• [What the task asks]:
Where the material below has a line containing "def State.ConfiguredWith (s", start repeating exactly, and keep going through the line containing "state's handle. -/", with no other lines.

• [Data supplied]:
☆ ☆ ☆ ☆ ☆ ☆ ☆
-- ==== Sys2Proof/Word.lean ====
section
/-! DEFINITION. The word types of the block: a byte, a 7-bit controller address, the 10-bit bus word. -/

namespace Sys2Proof

/-- The only width an access has (20_memory.md R36). -/
abbrev Byte := BitVec 8

/-- An address as the controller's Address Counter holds it (10_state.md R29). -/
abbrev Addr7 := BitVec 7

/-- RS, RW, DB7..DB0 with RS as bit 9 and RW as bit 8 (30_encoding.md R51). -/
abbrev BusWord := BitVec 10

end Sys2Proof
end

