-- ==== Sys2Proof/Machine/Registers.lean ====
section
/-! DEFINITION. Data-register access, the read-back of the Address Counter, and `Configure` (43_register_access.md). -/

namespace Sys2Proof.Machine

/-- The gate, then one data write (43_register_access.md R88). -/
def issueData (phase : Bool) (byte : Byte) : List Block :=
  pace phase ++ [.write .data byte]

/-- 43_register_access.md R88. -/
def planWriteDataReg (byte : Byte) (phase : Bool) : Plan where
  rejected := none
  blocks := issueData phase byte
  returns := .nothing

def execWriteDataReg (byte : Byte) (s : State) : Host.Outcome State Fault Refusal :=
  operate (.writeDataReg byte) (planWriteDataReg byte s.handle.startupComplete) s

/-- 43_register_access.md R89: paced like a write. -/
def planReadDataReg (phase : Bool) : Plan where
  rejected := none
  blocks := pace phase ++ [.read .data]
  returns := .byte

def execReadDataReg (s : State) : Host.Outcome State Fault Refusal :=
  operate .readDataReg (planReadDataReg s.handle.startupComplete) s

/-- 43_register_access.md R90: not paced. -/
def planReadAddressCounter : Plan where
  rejected := none
  blocks := [.read .instruction]
  returns := .counter

def execReadAddressCounter (s : State) : Host.Outcome State Fault Refusal :=
  operate .readAddressCounter planReadAddressCounter s

/-- 43_register_access.md R91: it writes the whole handle and touches no pin. A second call and bindings
that overlap are refused (93_implementation_defined.md U2, U4). -/
def execConfigure (dataBus : DataBus) (directionRegister : PortName) (controlLines : ControlLines) (s : State) :
    Host.Outcome State Fault Refusal :=
  match s.seq with
  | .at _ _ => .refused .interleaved
  | .idle =>
    if s.handle.configured then .refused .configuredTwice
    else if bindingsDistinct (boundBy dataBus directionRegister controlLines) then
      .next { s with
        handle := { configured := true, startupComplete := false
                    bindings := some (boundBy dataBus directionRegister controlLines) }
        reply := some { status := .ok, value := .nothing } }
    else .refused .overlappingBindings

end Sys2Proof.Machine
end

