-- ==== Sys2Proof/Safety.lean ====
section
/-! DEFINITION. What claims are stated in: the launch premises of 70_reset_and_hazards.md R119, the traces of 40_bus_transport.md, the bus monitor, and the invariants. -/

namespace Sys2Proof.Machine

/-! ## Traces (40_bus_transport.md R63) -/

/-- The events of a trace in order, without their time stamps. -/
def State.events (s : State) : List Event := s.trace.map (·.event)

/-- The trace of `WriteLcd` (40_bus_transport.md R64). -/
def writeEvents (T : Timing) (r : Register) (b : Byte) : List Event :=
  [.rs (r = .data), .rw false, .delay T.tAS, .dir .drive, .out b, .e true, .delay T.tPW, .e false,
   .delay T.tH, .rw true]

/-- The trace of `ReadLcd` when it senses `sb` (40_bus_transport.md R66); Rd5c only if `T_EH_RD > T_DDR`. -/
def readEvents (T : Timing) (r : Register) (sb : Byte) : List Event :=
  if T.tDDR < T.tEHRD then
    [.rs (r = .data), .rw true, .delay T.tAS, .dir .sense, .e true, .delay T.tDDR, .input sb,
     .delay (T.tEHRD - T.tDDR), .e false, .delay T.tH]
  else
    [.rs (r = .data), .rw true, .delay T.tAS, .dir .sense, .e true, .delay T.tDDR, .input sb,
     .e false, .delay T.tH]

/-- The trace of a row of paced writes when each poll ends at its first status read: in phase 1 the read that
senses the next byte of the list, then the write; in phase 0 the write alone (41_busy_sync.md R75, R78). -/
def pacedEvents (T : Timing) (phase : Bool) : List (Register × Byte) → List Byte → List Event
  | [], _ => []
  | w :: ws, sensed =>
    if phase then
      match sensed with
      | sb :: rest => readEvents T .instruction sb ++ writeEvents T w.1 w.2 ++ pacedEvents T phase ws rest
      | [] => []
    else writeEvents T w.1 w.2 ++ pacedEvents T phase ws sensed

/-- The bytes one poll reads out of those the bus is going to carry, up to the first with bit 7 = 0, and the bytes
it leaves (41_busy_sync.md R74). -/
def takePoll : List Byte → List Byte × List Byte
  | [] => ([], [])
  | sb :: rest => if busyFlag sb then (sb :: (takePoll rest).1, (takePoll rest).2) else ([sb], rest)

/-- The trace of a row of paced writes, however long each poll lasts: in phase 1 the status reads of its poll, then
the write; in phase 0 the write alone (41_busy_sync.md R75, R78). -/
def polledEvents (T : Timing) (phase : Bool) : List (Register × Byte) → List Byte → List Event
  | [], _ => []
  | w :: ws, sensed =>
    if phase then
      (takePoll sensed).1.flatMap (readEvents T .instruction) ++ writeEvents T w.1 w.2
        ++ polledEvents T phase ws (takePoll sensed).2
    else writeEvents T w.1 w.2 ++ polledEvents T phase ws sensed

/-- The idle pins a write leaves (40_bus_transport.md R71). -/
def idleAfterWrite (r : Register) (b : Byte) : Pins :=
  { rs := r = .data, rw := true, e := false, dbOut := b, dir := .drive }

/-- The idle pins a read leaves; the data latch is not written (40_bus_transport.md R71). -/
def idleAfterRead (r : Register) (p : Pins) : Pins :=
  { rs := r = .data, rw := true, e := false, dbOut := p.dbOut, dir := .sense }

/-- The pins a row of writes leaves. -/
def pinsAfter (p : Pins) : List (Register × Byte) → Pins
  | [] => p
  | w :: ws => pinsAfter (idleAfterWrite w.1 w.2) ws

/-! ## Launch premises (70_reset_and_hazards.md R119) -/

/-- `CleanEntry`. -/
def State.CleanEntry (s : State) : Prop := s.seq = .idle ∧ s.pins.e = false

/-- A configured handle, with the bindings it then holds, in either phase. -/
def State.ConfiguredWith (s : State) (b : Bindings) : Prop :=
  s.handle.configured = true ∧ s.handle.bindings = some b

/-- `Configured(phase)`: the phase is `H.startupComplete`. -/
def State.ConfiguredIn (s : State) (phase : Bool) : Prop :=
  s.handle.configured = true ∧ s.handle.startupComplete = phase

/-- `Unconfigured`: the reset state's handle. -/
def State.Unconfigured (s : State) : Prop :=
  s.handle.configured = false ∧ s.handle.startupComplete = false

/-- The controller is the unconstrained oracle of 20_memory.md R45. -/
def State.UnderOracle (s : State) : Prop := s.lcd.model = .oracle

/-- A premise for one operation, stronger than `BusyFalls`: each of its `n` polls ends at its first status read. In phase 1 the next `n`
bytes the bus carries have bit 7 = 0. In phase 0 nothing is asked, since nothing polls (41_busy_sync.md R75). -/
def State.PollsClear (s : State) (n : Nat) : Prop :=
  s.handle.startupComplete = true →
    n ≤ s.draws.senses.length ∧ ∀ sb ∈ s.draws.senses.take n, busyFlag sb = false

/-- Out of the bytes the bus is going to carry, each of `n` polls with no other read between them sees bit 7 = 0
after finitely many reads. -/
def PollsEnd : Nat → List Byte → Prop
  | 0, _ => True
  | n + 1, bytes => ∃ busy sb rest, bytes = busy ++ sb :: rest ∧ (∀ x ∈ busy, busyFlag x = true)
      ∧ busyFlag sb = false ∧ PollsEnd n rest

/-- A premise for one operation of `n` polls in front of the responder: neither its busy count, nor the draw after each
transfer between two of the polls, is ∞ (20_memory.md R50). -/
def State.CountsFall (s : State) (n : Nat) : Prop :=
  ∀ L, s.lcd.model = .reference L → L.busy ≠ .forever ∧ n - 1 ≤ s.draws.busy.length
    ∧ ∀ x ∈ s.draws.busy.take (n - 1), x ≠ .forever

/-- A status read made now senses `sb`. -/
def State.StatusReads (s : State) (sb : Byte) : Prop :=
  ∃ t, exec (.readLcd .instruction) { s with seq := .idle } = .next t
    ∧ t.reply = some { status := .ok, value := .byte sb }

/-- `BusyFalls` for the calls of the host's stream but the last `left`: wherever the run from here stands at a poll, it
comes in finitely many steps to where the same poll sees bit 7 = 0. -/
def State.BusyFallsUntil (left : Nat) (s : State) : Prop :=
  ∀ (n : Nat) (t : State) (i : Instr) (k : Nat), Host.Core.run core n s = .next t → t.seq = .at i k →
    left ≤ t.calls.length →
    ∃ (m : Nat) (u : State) (sb : Byte), Host.Core.run core m t = .next u ∧ u.seq = .at i k ∧ u.calls = t.calls
      ∧ u.StatusReads sb ∧ busyFlag sb = false

/-- `BusyFalls`: every poll loop of the run from here sees bit 7 = 0 after finitely many reads, whatever answers. -/
def State.BusyFalls (s : State) : Prop := s.BusyFallsUntil 0

/-- `EntryModeIncrement`: the responder's entry mode is increment; the oracle shows none. -/
def State.EntryModeIncrement (s : State) : Prop :=
  ∀ L, s.lcd.model = .reference L → L.increment = true

/-- The coming status reads all see bit 7 = 1: the bytes are the next ones the bus carries under the oracle,
or the reference responder never clears its busy flag (`L.busy` = ∞, 20_memory.md R50), in which case every
number of reads does so. -/
def State.PresentsBusy (s : State) (bytes : List Byte) : Prop :=
  (∀ x ∈ bytes, busyFlag x = true)
    ∧ ((s.UnderOracle ∧ ∃ rest, s.draws.senses = bytes ++ rest)
      ∨ ∃ L, s.lcd.model = .reference L ∧ L.busy = .forever ∧ ∀ x ∈ bytes, x = 1#1 ++ L.ac)

/-- The controller at the far side does not stop on a write of `b`: the oracle never does; the reference
responder has a meaning for the instruction byte (20_memory.md R47) or a cell for the data byte (R48). -/
def State.LcdAccepts (s : State) (r : Register) (b : Byte) : Prop :=
  ∀ L, s.lcd.model = .reference L →
    match r with
    | .instruction => b ≠ 0x00 ∧ b.extractLsb' 4 4 ≠ 0x1#4
    | .data => L.space = .cgram ∨ inLineRange L.ac = true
☆ ☆ ☆ ☆ ☆ ☆ ☆
• [Result of the task]:
def State.ConfiguredWith (s : State) (b : Bindings) : Prop :=
  s.handle.configured = true ∧ s.handle.bindings = some b

/-- `Configured(phase)`: the phase is `H.startupComplete`. -/
def State.ConfiguredIn (s : State) (phase : Bool) : Prop :=
  s.handle.configured = true ∧ s.handle.startupComplete = phase

/-- `Unconfigured`: the reset state's handle. -/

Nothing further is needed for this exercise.